Les ventes du temps des Fêtes ne sont pas encore commencées que, déjà, le vieux routier du commerce de détail, Gaston Lafleur, est prêt à faire des gageures: les transactions de fin d'année devraient permettre de compenser la quasi-totalité du recul enregistré ces derniers mois.

«Si on arrivait kif-kif, ce serait bien beau», dit en entrevue le président-directeur général du Conseil québécois du commerce de détail. Ça, c'est son scénario optimiste. Le réaliste, lui, prévoit une baisse des ventes de 1% chez les détaillants pour l'ensemble de l'année par rapport à 2008.

Pour atteindre ce 1%, il faudra que les tiroirs-caisses résonnent joliment dans les prochains mois. Car, de janvier à juillet, les ventes au détail au Québec ont reculé de 2,6%, ce qui est mieux que dans le reste du Canada, selon Statistique Canada.
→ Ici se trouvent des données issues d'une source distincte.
/-- Settles O13: the clauses are the branches of SCALE; only an exact difference out of range faults. -/
theorem scaleSubtractsTheBaseline : Obligations.ScaleSubtractsTheBaseline := by
  refine ⟨fun rd rs => by cases rd <;> cases rs <;> rfl, fun s rd rs => ⟨fun h => withSource_unwritten h _,
    fun v hv hm hlo hhi => ⟨wordOfInt (scaled s.cfg v), ?_, ?_⟩, fun v hv hm hout => ?_,
    fun v hv hm hw => ⟨wordOfInt (scaled s.cfg v), ?_, ?_⟩, fun d hwf hd => duration_difference_range hwf hd⟩⟩
  · rw [scaled_signed hm, toInt_wordOfInt hlo hhi]
  · rw [scale_written hv, if_neg fun ⟨_, ho⟩ => by rw [overflows_iff] at ho; omega]
  · rw [scale_written hv, if_pos ⟨hm, (overflows_iff _).mpr hout⟩]
    rfl
  · obtain ⟨hlo, hhi⟩ := scaled_wrap_range (v := v) hw hm
    rw [toNat_wordOfInt hlo (by omega), scaled_wrap hm]
  · rw [scale_written hv, if_neg (by simp [hm])]

/-! ### The order of durations (O55) -/

/-- From BASELINE on the difference needs no reduction, so both modes keep the order (R177). -/
theorem scaled_duration_lt {c : Config} {d1 d2 : Nat} (hwf : c.wf = true) (hlt : d1 < d2) (hd : d2 < c.modulus)
    (hmode : c.scaleMode = .signed ∨ c.baseline ≤ d1) : scaled c (wordOfNat d1) < scaled c (wordOfNat d2) := by
  have hd1 : d1 < c.modulus := Nat.lt_trans hlt hd
  cases h : c.scaleMode with
  | signed =>
    rw [scaled_duration_signed hwf hd1 h, scaled_duration_signed hwf hd h]
    omega
  | wrap =>
    have hbase : c.baseline ≤ d1 := hmode.resolve_left (by simp [h])
    rw [scaled_duration_wrap hwf hd1 h, scaled_duration_wrap hwf hd h, ← natCast_modulus,
      Int.emod_eq_of_lt (by omega) (by omega), Int.emod_eq_of_lt (by omega) (by omega)]
    omega

/-- Settles O55: the words written stand for the two differences, which are in the durations' order. -/
theorem decisionIsMonotonic : Obligations.DecisionIsMonotonic := by
  intro s1 s2 d1 d2 a b hcfg hwf hlt hd hmode h1 h2
  have hd1 : d1 < s1.cfg.modulus := Nat.lt_trans hlt hd
  have hscaled : (wordOfInt (scaled s1.cfg (wordOfNat d1))).toInt < (wordOfInt (scaled s1.cfg (wordOfNat d2))).toInt := by
    rw [toInt_scaled_duration hwf hd1, toInt_scaled_duration hwf hd]
    exact scaled_duration_lt hwf hlt hd hmode
  have hrun2 := scale_duration (hcfg ▸ hwf) (hcfg ▸ hd) h2 b
  rw [← hcfg] at hrun2 ⊢
  exact ⟨_, _, _, _, scale_duration hwf hd1 h1 b, hrun2, read_write_self _ _ _, read_write_self _ _ _, hscaled,
    fun h => Int.le_trans h (Int.le_of_lt hscaled)⟩

/-! ### The decision (O54, O56) -/

@[simp] theorem isNonzero_wordOfBit (b : Bool) : isNonzero (wordOfBit b) = b := by cases b <;> rfl

/-- The word SCALE leaves for a duration. -/
def scaledWord (c : Config) (d : Nat) : Word := wordOfInt (scaled c (wordOfNat d))

/-- What CMPTH answers for a duration, and OUTSET drives. -/
def decides (c : Config) (d : Nat) : Bool := reachesThreshold c (scaledWord c d)

/-- The register file after the decision on a duration: three writes in order, whichever of the registers coincide. -/
def decisionRegs (c : Config) (d : Nat) (ra rb rc : Reg) (f : RegFile) : RegFile :=
  ((f.write ra (wordOfNat d)).write rb (scaledWord c d)).write rc (wordOfBit (decides c d))

/-- The state after the decision on a duration. -/
def decided (s : State) (a b c : Reg) (d : Nat) : State :=
  { s with
    regs := decisionRegs s.cfg d a b c s.regs
    out := decides s.cfg d
    pc := s.pc + 4
    hist := s.hist ++ [.read d, .out (decides s.cfg d)] }

theorem decides_iff {c : Config} {d : Nat} (hwf : c.wf = true) (hd : d < c.modulus) :
    decides c d = true ↔ (c.threshold : Int) ≤ scaled c (wordOfNat d) := by
  rw [decides, reachesThreshold_iff, scaledWord, toInt_scaled_duration hwf hd]

theorem read_decisionRegs_other {q a b c : Reg} (ha : q ≠ a) (hb : q ≠ b) (hc : q ≠ c) (cfg : Config) (d : Nat)
    (f : RegFile) : (decisionRegs cfg d a b c f).read q = f.read q := by
  rw [decisionRegs, read_write_other _ _ hc, read_write_other _ _ hb, read_write_other _ _ ha]

theorem durrd_completes {s : State} {d : Nat} (h : s.dur = some d) (hsafe : s.en = false ∨ s.cfg.durAtomic = true)
    (rd : Reg) :
    exec (.durrd rd) s =
      .next { s with regs := s.regs.write rd (wordOfNat d), hist := s.hist ++ [.read d], pc := s.pc + 1 } := by
  obtain ⟨-, hread⟩ := readDuration
  obtain ⟨-, -, hcompletes⟩ := hread s rd
  exact hcompletes d h hsafe

/-- Each operation of the decision finds its source written by the one before it, so the four complete in sequence. -/
theorem decision_completes {s : State} {d : Nat} (hwf : s.cfg.wf = true) (h : s.dur = some d) (hd : d < s.cfg.modulus)
    (hsafe : s.en = false ∨ s.cfg.durAtomic = true) (a b c : Reg) :
    execAll (decisionOps a b c) s = .next (decided s a b c d) := by
  refine (execAll_cons (durrd_completes h hsafe a)).trans ?_
  -- `by exact` waits for the state DURRD left, whose configuration is `s`'s.
  refine (execAll_cons (scale_duration (by exact hwf) (by exact hd) (read_write_self _ _ _) b)).trans ?_
  refine (execAll_cons (cmpth_written (read_write_self _ _ _) c)).trans ?_
  refine (execAll_cons (outset_written (read_write_self _ _ _))).trans ?_
  simp [execAll, decided, decisionRegs, decides, scaledWord]

/-- Settles O54: the level driven is the comparison of the mode's difference with the threshold. -/
theorem actuatorDecision : Obligations.ActuatorDecision := by
  intro s a b c d hwf h hd hsafe
  refine ⟨_, decides s.cfg d, decision_completes hwf h hd hsafe a b c, rfl, fun hm => ?_, fun hm => ?_,
    fun q ha hb hc => read_decisionRegs_other ha hb hc _ _ _⟩
  · rw [decides_iff hwf hd, scaled_duration_signed hwf hd hm]
  · rw [decides_iff hwf hd, scaled_duration_wrap hwf hd hm]

theorem read_write (f : RegFile) (r q : Reg) (v : Word) : (f.write r v).read q = if q = r then some v else f.read q := by
  split
  next h => rw [h, read_write_self]
  next h => exact read_write_other f v h

theorem regFile_ext {f g : RegFile} (h : ∀ q, f.read q = g.read q) : f = g := by
  cases f
  cases g
  rw [RegFile.mk.injEq]
  exact ⟨h .r0, h .r1, h .r2, h .r3⟩

/-- Writing the same words again in the same order changes nothing, aliasing included: each register named holds what the
last write to it wrote. -/
theorem decisionRegs_idem (cfg : Config) (d : Nat) (a b c : Reg) (f : RegFile) :
    decisionRegs cfg d a b c (decisionRegs cfg d a b c f) = decisionRegs cfg d a b c f := by
  refine regFile_ext fun q => ?_
  simp only [decisionRegs, read_write]
  by_cases hc : q = c
  · simp only [if_pos hc]
  by_cases hb : q = b
  · simp only [if_neg hc, if_pos hb]
  by_cases ha : q = a
  · simp only [if_neg hc, if_neg hb, if_pos ha]
  · simp only [if_neg hc, if_neg hb, if_neg ha]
L'argument de Gaston Lafleur: les ventes ont baissé l'an dernier à partir de l'automne. Les chiffres des prochains mois devraient donc montrer une hausse, puisque les mois de comparaison sont plus faibles.

La logique se tient. Pour la réalité, Yves DesGroseillers, président et chef de la direction de Groupe BMTC (Brault&Martineau et Ameublements Tanguay), est plus sceptique.

Oui, dit-il, la baisse de ses ventes a commencé dans les trois derniers mois de l'an dernier, une diminution qui s'est poursuivie pendant les deux premiers trimestres de 2009.

Si M. DesGroseillers ne prédit pas de hausse pour le trimestre en cours, ce n'est pas seulement parce que son entreprise est cotée en Bourse et qu'il aime se faire très discret. Cela tient plus des produits qu'il vend pendant la période des Fêtes: surtout de l'électronique.

Or, quiconque a mis les pieds dans un magasin d'électronique ces derniers mois a pu constater que les prix baissent. «Pour faire le même chiffre d'affaires que l'an passé, il faut en vendre beaucoup plus», dit-il, en parlant des écrans plats.

Des vols

Gaston Lafleur en saura plus sur l'attitude des Québécois quand son organisme aura terminé son enquête annuelle sur leurs intentions d'achat, qui sera rendue publique en novembre. Hier, c'est un autre sondage qui le préoccupait, celui sur les pertes liées aux vols et méfaits chez les détaillants québécois.

Un chiffre: 881,4 millions de dollars. Il s'agit des pertes estimées des détaillants l'an dernier, soit 1,4% du total des ventes. «Le bénéfice net de plusieurs entreprises est souvent inférieur à ça», déplore-t-il.

Les pertes liées aux vols par les employés sont légèrement supérieures à celles des vols des clients.

L'exemple de Jean Coutu

Chez Jean Coutu, pour faire face aux vols - qui varient beaucoup d'un magasin à l'autre - on a adopté une série de mesures ces dernières années. «On travaille beaucoup avec la vidéo», explique Hélène Bisson, porte-parole du groupe.

Les vidéos acheminées dans les succursales mettent en scène des scénarios qui devraient attiser la vigilance des employés. En plus, on a installé des dispositifs antivols sur les produits plus chers: des puces qui sonnent quand le client passe la porte sans les avoir payés ou des tiroirs bruyants où les consommateurs doivent aller chercher les lames de rasoir.

Malgré l'ampleur du phénomène des vols, à peine un cas sur deux est renvoyé aux tribunaux, selon le sondage du CQCD. Une des raisons: le système judiciaire ne serait pas assez sévère avec les accusés, surtout ceux qui se font prendre pour la première fois. Le processus de non-judiciarisation «vient banaliser le problème du vol à l'étalage», déplore M. Lafleur.